Copy, exactly and without additions, every line in the records below from the one holding "else (im.1.setMstate m).modLegal" through the one holding "let s5 := ((((s4.setRg", both ends included.

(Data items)
────────────────────

/-- The end of a one-second block (R348): the energies, the measured values, the pulses due. -/
def State.afeBlock (s : State) (b : AfeBlock) : State :=
  if !s.legal.dsp then s
  else
    let grow := pulseGrowth (fld (s.rg pAFE 0x104) 0 2) b * 1000
    let s1 := s.modLegal fun l =>
      let e (i : Nat) : Nat × Nat := l.energy.getD i (0, 0)
      let es := [addEnergy (e 0) b.p.toNat, addEnergy (e 1) (-b.p).toNat, addEnergy (e 2) b.q.toNat,
        addEnergy (e 3) (-b.q).toNat, addEnergy (e 4) b.sApp, addEnergy (e 5) b.dc.toNat]
      { l with
        energy := es,
        pulseAcc := l.pulseAcc + grow,
        harm := b.harm.map fun h => h.map (·.toNat),
        lirq := l.lirq ||| 0x10 }
    let put (t : State) (off : Nat) (v : Word) : State := t.setRg pAFE off v
    let s2 := (List.range 4).foldl (fun (t : State) i =>
      put (put t (0x240 + 4 * i) (b.urms.getD i 0)) (0x250 + 4 * i) (b.irms.getD i 0)) s1
    let s3 := put (put (put (put s2 0x260 (tenths b.p)) 0x264 (tenths b.q)) 0x268 (tenths b.sApp)) 0x26C b.freq
    let s4 := put (put (put (put s3 0x270 b.udc) 0x274 b.idc) 0x278 b.temp) 0x27C b.flags
    if 0 < s.pulseConst && s.pulseConst * 2000 < grow then s4.err pAFE 16 else s4

/-- A pulse of LPULSE (R351). -/
def State.lpulse (s : State) : State :=
  if 0 < s.pulseConst && s.pulseConst ≤ s.legal.pulseAcc then
    s.modLegal fun l => { l with pulseAcc := l.pulseAcc - s.pulseConst, pulses := l.pulses + 1 }
  else s

/-- An energy journal entry (R350). -/
def State.energySave (s : State) (cause : Nat) : State :=
  let l := s.legal
  let b := [0x4C, 0x45, 0x01, BitVec.ofNat 8 cause] ++ leBytes 4 l.jseq ++
    (l.energy.flatMap fun e => leBytes 8 e.1) ++ leBytes 4 (l.time / 65536)
  ((s.ringEnter 246 256 l.jpos).flashPut (sectorBase 246 + 64 * l.jpos) (b ++ leBytes 4 (crc32 b))).modLegal
    fun l => { l with jseq := (l.jseq + 1) % 2 ^ 32, jpos := (l.jpos + 1) % 512 }

/-- The power-fail save (R337, R350). -/
def State.lvwarnSave (s : State) : State :=
  let s1 := s.energySave 1
  (s1.bookEvent 0x01 ((s1.legal.energy.getD 0 (0, 0)).1 % 2 ^ 32) 0 0).modLegal fun l => { l with lvwarn := true }

/-! ### The start logic (R344, R346, R350, R356) -/

/-- Valid energy journal entries with their place: SEQ, place. -/
def State.journalLast (s : State) : Option (Nat × Nat) :=
  (List.range 512).foldl (fun (best : Option (Nat × Nat)) i =>
    let a := sectorBase 246 + 64 * i
    let bs := s.flashBytes a 64
    if s.allProgrammed a 64 && bs.take 3 == [0x4C, 0x45, 0x01] && leAt bs 60 4 == crc32 (bs.take 60) then
      match best with
      | some (q, _) => if q ≤ leAt bs 4 4 then some (leAt bs 4 4, i) else best
      | none => some (leAt bs 4 4, i)
    else best) none

/-- The highest record number of a valid record, with its place. -/
def State.recordLast (s : State) (kid : List Byte) : Option (Nat × Nat) :=
  (List.range 1360).foldl (fun (best : Option (Nat × Nat)) i =>
    let a := recordBase i
    let bs := s.flashBytes a 192
    if s.allProgrammed a 192 && bs.take 3 == [0x4C, 0x52, 0x01] && leAt bs 3 1 ≤ 4 &&
        (bs.drop 104).take 8 == kid then
      match best with
      | some (q, _) => if q ≤ leAt bs 4 4 then some (leAt bs 4 4, i) else best
      | none => some (leAt bs 4 4, i)
    else best) none

/-- One place past the last one written in the book, and the AUDIT of the last valid entry. -/
def State.bookLast (s : State) : Nat × Nat :=
  (List.range 4096).foldl (fun (r : Nat × Nat) i =>
    let a := bookBase + 32 * i
    if s.anyWritten a 32 then
      let bs := s.flashBytes a 32
      if s.allProgrammed a 32 && leAt bs 28 4 == crc32 (bs.take 28) then (i + 1, leAt bs 12 4 % 0x2000)
      else (i + 1, r.2)
    else r) (0, 0)

/-- The image copied and checked (R344): true when it may run. -/
def State.loadImage (s : State) : State × Bool :=
  match s.imageHead with
  | none => (s.modLegal fun l => { l with swid := 0, csum := 0 }, false)
  | some (swid, len, crc, _) =>
    let c := s.imageCrc len
    ((s.poke 0x26010000 (s.flashBytes 0x10380040 len)).modLegal fun l => { l with swid := swid, csum := c },
      c == crc)

/-- The record ring scanned; a cut record keeps its number (R360). -/
def State.scanRecords (s : State) : State :=
  let kid := match s.legal.key with | some (d, _) => keyId (unshare d) | none => []
  let (no, pos) := match s.recordLast kid with | some (n, i) => (n + 1, (i + 1) % 1360) | none => (0, 0)
  if pos % 85 != 0 && s.anyWritten (recordBase pos) 192 then
    (s.bookEvent 0x0D 0 0 no).modLegal fun l =>
      { l with recno := no + 1, recPos := (pos + 1) % 1360, recCut := true }
  else s.modLegal fun l => { l with recno := no, recPos := pos }

/-- A change cut between its entry and COMMIT is completed; one without an entry is abandoned, and a count
ahead of the book is named (R356). -/
def State.finishCut (s : State) (bookAudit : Nat) : State :=
  let cut := [228, 229].find? fun sec =>
    (s.paramCommitted sec).isNone && (match s.paramCopy sec with | some q => q == s.legal.pseq + 1 | none => false)
  match cut with
  | some sec =>
    if s.legal.audit = bookAudit then (s.flashPut (sectorBase sec + 160) commitWord).paramLoad
    else s.bookEvent 0x0F bookAudit s.legal.audit 0
  | none => if bookAudit < s.legal.audit then s.bookEvent 0x0F bookAudit s.legal.audit 0 else s

/-- The accumulators loaded at an island cold start, with the POWER_UP entry (R350, R361). -/
def State.loadEnergy (s : State) : State :=
  match s.journalLast with
  | none => (s.modLegal fun l => { l with jseq := 0, jpos := 0 }).bookEvent 0x02 0 (s.legal.time / 65536) 0
  | some (q, i) =>
    let bs := s.flashBytes (sectorBase 246 + 64 * i) 64
    let s1 := s.modLegal fun l =>
      { l with jseq := (q + 1) % 2 ^ 32, jpos := (i + 1) % 512, estimated := byteAt bs 3 == 0,
               energy := (List.range 6).map fun k => (leAt bs (8 + 8 * k) 8, 0) }
    s1.bookEvent 0x02 (leAt bs 56 4) (s.legal.time / 65536) (leAt bs 3 1)

/-- The start logic (R344, R346): the partition scanned, the image copied and checked, LCORE released with
its tables in island ROM (notes/assumptions/40.md); a cold start makes its POWER_UP record. -/
def State.islandStart (s : State) : State :=
  if s.legal.mstate ≠ 0 && !(s.legal.mstate = 5 && s.legal.held = 0) then s
  else
    let bl := s.bookLast
    let s1 := s.modLegal fun l => { l with bookNo := bl.1 }
    let s2 := (s1.paramLoad.finishCut bl.2).scanRecords
    let s3 := if s.legal.cold then s2.loadEnergy else s2
    let im := s3.loadImage
    let m := if !im.2 then 2 else if im.1.paramGoverning.isNone then 3 else 1
    let s4 := if s.legal.mstate = 5 then im.1.modLegal fun l => { l with held := m }
      else (im.1.setMstate m).modLegal fun l => { l with dsp := true }
    let s5 := ((((s4.setRg pLCORE 0x100 (wd (0x26000000 + 16 * (Config.islandTable % 505)))).setRg pLCORE 0x108 8).setRg
      pLCORE 0x10C 0).setRg pLCORE 0x124 (wd (0x26000000 + 128 * (Config.islandVectors % 64)))).setRg pLCORE 0x12C
      (wd (4 * (Config.islandEscape % 2048)))
    let s6 := s5.coreRelease 10
    let s7 := s6.modLegal fun l => { l with cold := false }
    if s.legal.cold && s7.recordsOn then (s7.makeRecord 4 [] (List.replicate 32 0) true).1 else s7

/-! ### Events -/

/-- LX32 or LPLL fails (R338). -/
def State.islandClockFault (s : State) : State :=
  let m := s.legal.mstate
  if m = 5 then s
  else ((s.modLegal fun l => { l with held := m, dsp := false }).setMstate 5).bookEvent 0x0A m 5 0

/-- Accumulation resumes (R338). -/
def State.islandClockResume (s : State) : State :=
  if s.legal.mstate = 5 then (s.setMstate s.legal.held).modLegal fun l => { l with dsp := true } else s

/-- An AFE fault. -/
def State.afeFault (s : State) : State :=
  let m := s.legal.mstate
  if m = 6 then s else (s.setMstate 6).bookEvent 0x0B m 6 0

/-- LEGAL_SEAL counts as asserted or released (R354). -/
def State.sealChange (s : State) (on : Bool) : State :=
  if s.legal.sealOn = on then s
  else ((s.modLegal fun l => { l with sealOn := on, lirq := l.lirq ||| 0x80 }).irq pLEGAL 1).bookEvent
    (if on then 0x07 else 0x08) 0 0 0

/-- An alarm notice makes an entry and nothing else (R335). -/
def State.takeNotice (s : State) : State :=
  match s.notices with
  | [] => s
  | n :: r => { s with notices := r }.bookEvent 0x09 0 0 n

/-- The LC input has changed (R361). -/
def State.lcNotice (s : State) : State :=
  if s.legal.lc = s.islandLc then s
  else (s.bookEvent 0x0E s.legal.lc s.islandLc 0).modLegal fun l => { l with lc := s.islandLc }

/-- A RECINT boundary (R360). -/
def State.periodicRecord (s : State) : State :=
  if s.legal.recint ≠ 0 && s.recordsOn then (s.makeRecord 0 [] (List.replicate 32 0) true).1 else s

/-- COMP and the temperature term applied over 10 s (R352): `temp` in 0.01 ppm. -/
def State.lrtcComp (s : State) (temp : Int) : State :=
  let l := s.legal
  let x := l.comp + (sext (s.rg pLRTC 0x114).toNat 32 + temp) * 65536
  let whole := x / 10000000
  s.modLegal fun l =>
    { l with time := ((l.time : Int) + whole).toNat % 2 ^ 64, comp := x - whole * 10000000 }

/-- LRTC counts with the island's crystal: `ns` nanoseconds pass (R352). -/
def LegalSt.tick (l : LegalSt) (ns : Nat) : LegalSt :=
  let x := l.frac + ns * 65536
  { l with time := (l.time + x / 1000000000) % 2 ^ 64, frac := x % 1000000000 }

/-! ### LCORE's writes (R342, R345, R354) -/

/-- The storing instruction of LCORE was fetched from island ROM. -/
def State.lcoreRom (s : State) : Bool :=
  let c := s.core 10
  let a := (c.seg 0).base + c.pc.toNat
  0x26000000 ≤ a && a ≤ 0x26001FFF

/-- A write of LRTC.SETCMD (R342, R352). -/
def State.lrtcSetcmd (s : State) (v : Word) : State :=
  if !s.lcoreRom then s.err pLRTC 3
  else if bitAt v 0 then
    s.setTime ((s.rg pLRTC 0x108).toNat + (s.rg pLRTC 0x10C).toNat * 2 ^ 32)
  else s

/-- A calibration or configuration register of pages 0x82 and 0x83 is written (R342, R354). -/
def State.calWrite (s : State) (pg off : Nat) (v : Word) : State :=
  if !s.lcoreRom || !s.legal.sealOn then s.err pg 3 else s.setRg pg off v

/-- An island flash command (R345): it waits for a boundary of channel 0; one for sectors 224–229 and
246–255 needs a ROM-marked store. -/
def State.lflCommand (s : State) (v : Word) : State :=
  let sec := fld (s.rg pLEGAL 0x204) 14 9
  let cmd := fld v 0 8
  if (sec ≤ 229 || 246 ≤ sec) && 224 ≤ sec && sec ≤ 255 && !s.lcoreRom then s.err pLEGAL 3
  else if s.legal.lfl.isSome then s
  else
    ((s.setRg pLEGAL 0x21C (wd (at' cmd 8 + 0x40000000))).modLegal fun l => { l with lfl := some cmd }).modFlash
      fun f => { f with islandReq := true }

/-- LFL_RESULT of a command that has ended. -/
def State.lflDone (s : State) (cmd code count : Nat) : State :=
  ((s.setRg pLEGAL 0x21C (wd (code + at' cmd 8 + at' count 16 + 0x80000000))).modLegal fun l =>
    { l with lfl := none, lirq := l.lirq ||| 0x100 }).modFlash fun f => { f with islandReq := false }

/-- The island's request is served at a boundary of channel 0 (R147): PROGRAM, ERASE_SECTOR or BLANK_CHECK. -/
def State.lflServe (s : State) : State :=
  match s.legal.lfl with
  | none => s
  | some cmd =>
    let off := fld (s.rg pLEGAL 0x204) 0 23
    let sec := off / 0x4000
    let w := off / 16
    if s.flashWaits 0x10380000 then s.flashWant 0x10380000
    else if !(cmd = 1 || cmd = 2 || cmd = 5) then s.lflDone cmd 13 0
    else if !(224 ≤ sec && sec ≤ 255) then s.lflDone cmd 5 0
    else if cmd = 1 then
      (if off % 16 ≠ 0 then s.lflDone 1 4 0
       else if s.pwr.vinLow then s.lflDone 1 7 0
       else if tget 3 s.flash.ws w ≠ 3 || s.flash.sectState sec = 1 then s.lflDone 1 1 0
       else
         (s.flashPut (0x10000000 + off)
           ((List.range 4).flatMap fun i => leBytes 4 (s.rg pLEGAL (0x208 + 4 * i)).toNat)).lflDone 1 0 0)
    else if cmd = 2 then (if s.pwr.vinLow then s.lflDone 2 7 0 else (s.flashWipe sec).lflDone 2 0 0)
    else
      match firstBelow 1024 fun i => tget 3 s.flash.ws (1024 * sec + i) != 3 with
      | some i => s.lflDone 5 10 i
      | none => s.lflDone 5 0 0

/-- A write of LCORE to offsets 0x200–0x3FF of page 0x80 (R345). -/
def State.lflWrite (s : State) (off : Nat) (v : Word) : State :=
  if off = 0x200 then s.lflCommand v
  else if off = 0x204 then s.setRg pLEGAL off (v &&& 0x7FFFFF)
  else if 0x208 ≤ off && off ≤ 0x214 then s.setRg pLEGAL off v
  else s

/-! ### The island's interrupt controller (R342) -/

/-- Levels of the twelve sources. -/
def State.lirqLevel (s : State) : Nat :=
  let l := s.legal
  flagAt l.lvwarn 0 + flagAt (l.mstate == 6) 1 + flagAt (l.mstate == 5) 2 + flagAt (s.irqLine pSTAVEL 1) 3 +
    flagAt (l.lirq.testBit 4) 4 + flagAt ((s.irqStat pSTAVEL &&& ~~~ (2 : Word)) != 0) 5 +
    flagAt (l.mb == 1) 6 + flagAt (l.lirq.testBit 7) 7 + flagAt (l.lirq.testBit 8) 8 +
    flagAt (s.notices != []) 9 + flagAt (l.lc != s.islandLc) 10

────────────────────

### Response
      else (im.1.setMstate m).modLegal fun l => { l with dsp := true }
    let s5 := ((((s4.setRg pLCORE 0x100 (wd (0x26000000 + 16 * (Config.islandTable % 505)))).setRg pLCORE 0x108 8).setRg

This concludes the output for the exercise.